Range to reproduce from the entries below: the line with "s.msixOpen (bitsOf word 16 11) = true →", the line with "s.onlyRegsSent t ∧ s.memKept t)", and every line in between. Give them exactly and give nothing else.

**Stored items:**
──────────
-- ==== Sys2Proof/Certificates/Slice0/Obligations.lean ====
section
/-! DEFINITION. The statements for the provers: what each command does, what it leaves alone, and what holds of every step.
A completion statement says that the command answers a next state and what that state holds, under conditions on the
state and the operands alone; its frame says what is as before. -/

open Sys2Proof Sys2Proof.Machine

/-- For every command c and state s, a step of s with c at the front of its queue is exec of c on s with the queue's
rest; a step on an empty queue is one K-cycle (the queue and the idle step are the model's choice, log entries 1 and
2). -/
def Obligations.StepRunsFront : Prop :=
  (∀ (c : Instr) (rest : List Instr) (s : State),
    step { s with pending := c :: rest } = exec c { s with pending := rest }) ∧
  (∀ s : State, s.pending = [] → step s = .next s.tick)

/-- With no wait slot armed, SYN_CELL_SET stores the value in its cell and SYN_ADD adds to its cell, saturating at 2^64
− 1; the high half held for the pair is gone and nothing else changes. WAIT_SLOT_ARM of a word that arms slot w on a cell below VALUE stores ARMED, VECTOR and
CELL; on a cell that already meets VALUE, with MSI-X enabled, neither the function nor the vector masked and the link
in D0, the slot fires at once: FIRED
set, ARMED cleared, the vector's message sent. -/
def Obligations.SyncCellsAndWaitSlots : Prop :=
  (∀ (c v : Nat) (s : State), c < 32768 → s.hostOk (Reg.SYN_CELL c).off = true →
    (∀ w, w < 256 → s.flag (Reg.SYN_W_CTRL_ARMED w) = false) →
    ∃ t, exec (.synCellSet c v) s = .next t ∧ t.rd (Reg.SYN_CELL c) = v % 2 ^ 64 ∧
      SMap.get (fun _ => 0) t.hold (Reg.SYN_CELL c).off = 0 ∧ s.regsKept t [Reg.SYN_CELL c] ∧
      t = { s with regs := t.regs, hold := t.hold } ∧ s.memKept t) ∧
  (∀ (c v : Nat) (s : State), c < 32768 → s.hostOk (Reg.SYN_ADD c).off = true →
    (∀ w, w < 256 → s.flag (Reg.SYN_W_CTRL_ARMED w) = false) →
    ∃ t, exec (.synAdd c v) s = .next t ∧ t.rd (Reg.SYN_CELL c) = min (s.rd (Reg.SYN_CELL c) + v) (2 ^ 64 - 1) ∧
      SMap.get (fun _ => 0) t.hold (Reg.SYN_ADD c).off = 0 ∧ s.regsKept t [Reg.SYN_CELL c] ∧
      t = { s with regs := t.regs, hold := t.hold } ∧ s.memKept t) ∧
  (∀ (w word : Nat) (s : State), w < 256 → s.hostOk (Reg.SYN_W_CTRL_ARMED w).off = true → bitOf word 31 = true →
    s.rd (Reg.SYN_CELL (bitsOf word 0 15)) < s.rd (Reg.SYN_W_VALUE w) →
    ∃ t, exec (.waitSlotArm w word) s = .next t ∧ t.rd (Reg.SYN_W_CTRL_ARMED w) = 1 ∧
      t.rd (Reg.SYN_W_CTRL_VECTOR w) = bitsOf word 16 11 ∧ t.rd (Reg.SYN_W_CTRL_CELL w) = bitsOf word 0 15 ∧
      s.regsKept t [Reg.SYN_W_CTRL_ARMED w, Reg.SYN_W_CTRL_FIRED w, Reg.SYN_W_CTRL_VECTOR w,
        Reg.SYN_W_CTRL_CELL w] ∧ s.onlyRegs t) ∧
  (∀ (w word : Nat) (s : State), w < 256 → s.hostOk (Reg.SYN_W_CTRL_ARMED w).off = true → bitOf word 31 = true →
    s.rd (Reg.SYN_W_VALUE w) ≤ s.rd (Reg.SYN_CELL (bitsOf word 0 15)) → s.safe = false →
    s.msixOpen (bitsOf word 16 11) = true →
    ∃ t, exec (.waitSlotArm w word) s = .next t ∧ t.rd (Reg.SYN_W_CTRL_ARMED w) = 0 ∧
      t.rd (Reg.SYN_W_CTRL_FIRED w) = 1 ∧
      t.out = s.out ++ [.msix (bitsOf word 16 11)
        (s.rd (Reg.MSIX_ADDR_LO_ADDR (bitsOf word 16 11)) + 2 ^ 32 * s.rd (Reg.MSIX_ADDR_HI_ADDR (bitsOf word 16 11)))
        (s.rd (Reg.MSIX_DATA_DATA (bitsOf word 16 11)))] ∧
      s.onlyRegsSent t ∧ s.memKept t)

/-- A doorbell that reaches an ENABLED or WAITING request queue with a new TAIL that leaves no more than the ring's
size between HEAD and TAIL takes TAIL and the doorbell's time in HIF_TIME's microseconds, as K-cycles, and nothing else changes; one equal to TAIL has no
effect; one to a queue neither ENABLED nor WAITING is counted in HIF_DB_DROPPED. A head doorbell that stays within the
records written, on a queue that holds no record back, advances the head. -/
def Obligations.Doorbells : Prop :=
  (∀ (q tail : Nat) (x : RqConf) (s : State), s.barOk = true → s.rq q = some x → tail < 2 ^ 32 →
    (s.rd (Reg.HIF_RQ_STATUS_STATE q) = 1 ∨ s.rd (Reg.HIF_RQ_STATUS_STATE q) = 4) →
    tail ≠ s.rd (Reg.HIF_RQ_TAIL_TAIL q) →
    (tail + 2 ^ 32 - s.rd (Reg.HIF_RQ_HEAD_HEAD q)) % 2 ^ 32 ≤ 2 ^ x.sizeLog2 →
    ∃ t, exec (.rqDoorbell q tail) s = .next t ∧ t.rd (Reg.HIF_RQ_TAIL_TAIL q) = tail ∧
      t.rq q = some { x with rung := x.rung ++ [(tail, s.timeUs * 375)] } ∧
      s.regsKept t [Reg.HIF_RQ_TAIL_TAIL q] ∧ t = { s with regs := t.regs, rqs := t.rqs } ∧
      (∀ r, r ≠ q → t.rq r = s.rq r)) ∧
  (∀ (q tail : Nat) (x : RqConf) (s : State), s.barOk = true → s.rq q = some x → tail < 2 ^ 32 →
    (s.rd (Reg.HIF_RQ_STATUS_STATE q) = 1 ∨ s.rd (Reg.HIF_RQ_STATUS_STATE q) = 4) →
    tail = s.rd (Reg.HIF_RQ_TAIL_TAIL q) → exec (.rqDoorbell q tail) s = .next s) ∧
  (∀ (q tail : Nat) (s : State), s.barOk = true → s.rq q = none →
    s.flag Reg.HIF_IRQ_STATUS_DB_DROP = true →
    ∃ t, exec (.rqDoorbell q tail) s = .next t ∧
      t.rd Reg.HIF_DB_DROPPED = (s.rd Reg.HIF_DB_DROPPED + 1) % 2 ^ Reg.HIF_DB_DROPPED.width ∧
      s.regsKept t [Reg.HIF_DB_DROPPED] ∧ s.onlyRegs t) ∧
  (∀ (c head : Nat) (x : CqConf) (s : State), s.barOk = true → s.cq c = some x → x.held = [] →
    x.head ≤ head → head ≤ x.written → head < x.head + 2 ^ 32 →
    ∃ t, exec (.cqHeadDoorbell c head) s = .next t ∧ t.cq c = some { x with head := head } ∧
      t = { s with cqs := t.cqs } ∧ (∀ d, d ≠ c → t.cq d = s.cq d))

/-- With Keeper ready: HIF_CQ_CMD OP 0 on a queue that is not enabled with SIZE_LOG2 from 4 to 16 enables it with what
HIF_CQ_BASE and HIF_CQ_CFG hold; OP 1 on an enabled queue that no request queue reports into disables it; OP 2 applies
VECTOR, IRQ_EN, COAL_COUNT and COAL_US and keeps base and size; OP 3 is refused with HIF_E_QUEUE. HIF_RQ_CMD OP 0 on
a DISABLED queue with a good size, an enabled completion queue and a registered context enables it with HEAD = TAIL =
0; OP 1 on a queue with descriptors in flight puts it in DRAINING, on a queue without in DISABLED; OP 2 on a halted queue enables
it again, or leaves it WAITING where its WAIT still waits (which queues a resume refuses is the model's choice, log entry 21); OP 3 is refused with HIF_E_QUEUE. CODE
reads 0, or the code of the refusal. -/
def Obligations.QueueCommands : Prop :=
  ∀ s : State, s.ready = true →
  (∀ c, c = s.rd Reg.HIF_CQ_SEL_QUEUE → s.hostOk Reg.HIF_CQ_CMD_OP.off = true → c < 4096 →
    (s.cq c = none → 4 ≤ s.rd (Reg.HIF_CQ_CFG_SIZE_LOG2 c) → s.rd (Reg.HIF_CQ_CFG_SIZE_LOG2 c) ≤ 16 →
      ∃ t, exec .cqCreate s = .next t ∧ t.rd (Reg.HIF_CQ_STATUS_ENABLED c) = 1 ∧ t.rd (Reg.HIF_CQ_STATUS_CODE c) = 0 ∧
        t.cq c = some { base := s.rd (Reg.HIF_CQ_BASE c) / 64 * 64, sizeLog2 := s.rd (Reg.HIF_CQ_CFG_SIZE_LOG2 c),
                        vector := s.rd (Reg.HIF_CQ_CFG_VECTOR c), irqEn := s.flag (Reg.HIF_CQ_CFG_IRQ_EN c),
                        coalCount := s.rd (Reg.HIF_CQ_CFG_COAL_COUNT c), coalUs := s.rd (Reg.HIF_CQ_CFG_COAL_US c) } ∧
        t = { s with regs := t.regs, cqs := t.cqs } ∧ (∀ d, d ≠ c → t.cq d = s.cq d)) ∧
    (∀ x, s.cq c = some x → cqUsed s c = false →
      ∃ t, exec .cqDelete s = .next t ∧ t.rd (Reg.HIF_CQ_STATUS_ENABLED c) = 0 ∧ t.rd (Reg.HIF_CQ_STATUS_CODE c) = 0 ∧
        t.cq c = none ∧ t = { s with regs := t.regs, cqs := t.cqs } ∧ (∀ d, d ≠ c → t.cq d = s.cq d)) ∧
    (∀ x, s.cq c = some x →
      ∃ t, exec .cqApply s = .next t ∧ t.rd (Reg.HIF_CQ_STATUS_CODE c) = 0 ∧
        t.cq c = some { x with
                        vector := s.rd (Reg.HIF_CQ_CFG_VECTOR c), irqEn := s.flag (Reg.HIF_CQ_CFG_IRQ_EN c),
                        coalCount := s.rd (Reg.HIF_CQ_CFG_COAL_COUNT c), coalUs := s.rd (Reg.HIF_CQ_CFG_COAL_US c) } ∧
        t = { s with regs := t.regs, cqs := t.cqs } ∧ (∀ d, d ≠ c → t.cq d = s.cq d)) ∧
    (∃ t, exec .cqCmdRefused s = .next t ∧ t.rd (Reg.HIF_CQ_STATUS_CODE c) = Code.HIF_E_QUEUE ∧
      s.regsKept t [Reg.HIF_CQ_CMD_OP, Reg.HIF_CQ_STATUS_CODE c] ∧ s.onlyRegs t)) ∧
  (∀ q, q = s.rd Reg.HIF_RQ_SEL_QUEUE → s.hostOk Reg.HIF_RQ_CMD_OP.off = true → q < 65536 →
    (s.rd (Reg.HIF_RQ_STATUS_STATE q) = 0 → 4 ≤ s.rd (Reg.HIF_RQ_CFG_SIZE_LOG2 q) →
      s.rd (Reg.HIF_RQ_CFG_SIZE_LOG2 q) ≤ 16 → (s.cq (s.rd (Reg.HIF_RQ_CFG_CQ q))).isSome = true →
      (s.rd (Reg.SEC_CTX_STATE (s.rd (Reg.HIF_RQ_CFG_CONTEXT q))) = 1 ∨
        s.rd (Reg.SEC_CTX_STATE (s.rd (Reg.HIF_RQ_CFG_CONTEXT q))) = 2) →
      ∃ t, exec .rqCreate s = .next t ∧ t.rd (Reg.HIF_RQ_STATUS_STATE q) = 1 ∧ t.rd (Reg.HIF_RQ_HEAD_HEAD q) = 0 ∧
        t.rd (Reg.HIF_RQ_TAIL_TAIL q) = 0 ∧ t.rd (Reg.HIF_RQ_STATUS_CODE q) = 0 ∧
        t.rq q = some { base := s.rd (Reg.HIF_RQ_BASE q) / 64 * 64, sizeLog2 := s.rd (Reg.HIF_RQ_CFG_SIZE_LOG2 q),
                        ctx := s.rd (Reg.HIF_RQ_CFG_CONTEXT q), cq := s.rd (Reg.HIF_RQ_CFG_CQ q) } ∧
        t = { s with regs := t.regs, rqs := t.rqs } ∧ (∀ r, r ≠ q → t.rq r = s.rq r)) ∧
    (s.rd (Reg.HIF_RQ_STATUS_STATE q) ≠ 0 → rqBusy s q = true →
      ∃ t, exec .rqDelete s = .next t ∧ t.rd (Reg.HIF_RQ_STATUS_STATE q) = 3 ∧ t.rd (Reg.HIF_RQ_STATUS_CODE q) = 0 ∧
        s.onlyRegs t) ∧
    (s.rd (Reg.HIF_RQ_STATUS_STATE q) ≠ 0 → rqBusy s q = false →
      ∃ t, exec .rqDelete s = .next t ∧ t.rd (Reg.HIF_RQ_STATUS_STATE q) = 0 ∧ t.rd (Reg.HIF_RQ_STATUS_CODE q) = 0 ∧
        t.rq q = none) ∧
    (∀ x, s.rq q = some x → s.rd (Reg.HIF_RQ_STATUS_STATE q) = 2 →
      (s.rd (Reg.SEC_CTX_STATE x.ctx) = 1 ∨ s.rd (Reg.SEC_CTX_STATE x.ctx) = 2) →
      ∃ t, exec .rqResume s = .next t ∧ t.rd (Reg.HIF_RQ_STATUS_STATE q) = (if rqWaits s q then 4 else 1) ∧
        t.rd (Reg.HIF_RQ_HEAD_HEAD q) = s.rd (Reg.HIF_RQ_HEAD_HEAD q) ∧ s.onlyRegs t) ∧
    (∃ t, exec .rqCmdRefused s = .next t ∧ t.rd (Reg.HIF_RQ_STATUS_CODE q) = Code.HIF_E_QUEUE ∧
      s.regsKept t [Reg.HIF_RQ_CMD_OP, Reg.HIF_RQ_STATUS_CODE q] ∧ s.onlyRegs t))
──────────
**WRITTEN SOLUTION:**
    s.msixOpen (bitsOf word 16 11) = true →
    ∃ t, exec (.waitSlotArm w word) s = .next t ∧ t.rd (Reg.SYN_W_CTRL_ARMED w) = 0 ∧
      t.rd (Reg.SYN_W_CTRL_FIRED w) = 1 ∧
      t.out = s.out ++ [.msix (bitsOf word 16 11)
        (s.rd (Reg.MSIX_ADDR_LO_ADDR (bitsOf word 16 11)) + 2 ^ 32 * s.rd (Reg.MSIX_ADDR_HI_ADDR (bitsOf word 16 11)))
        (s.rd (Reg.MSIX_DATA_DATA (bitsOf word 16 11)))] ∧
      s.onlyRegsSent t ∧ s.memKept t)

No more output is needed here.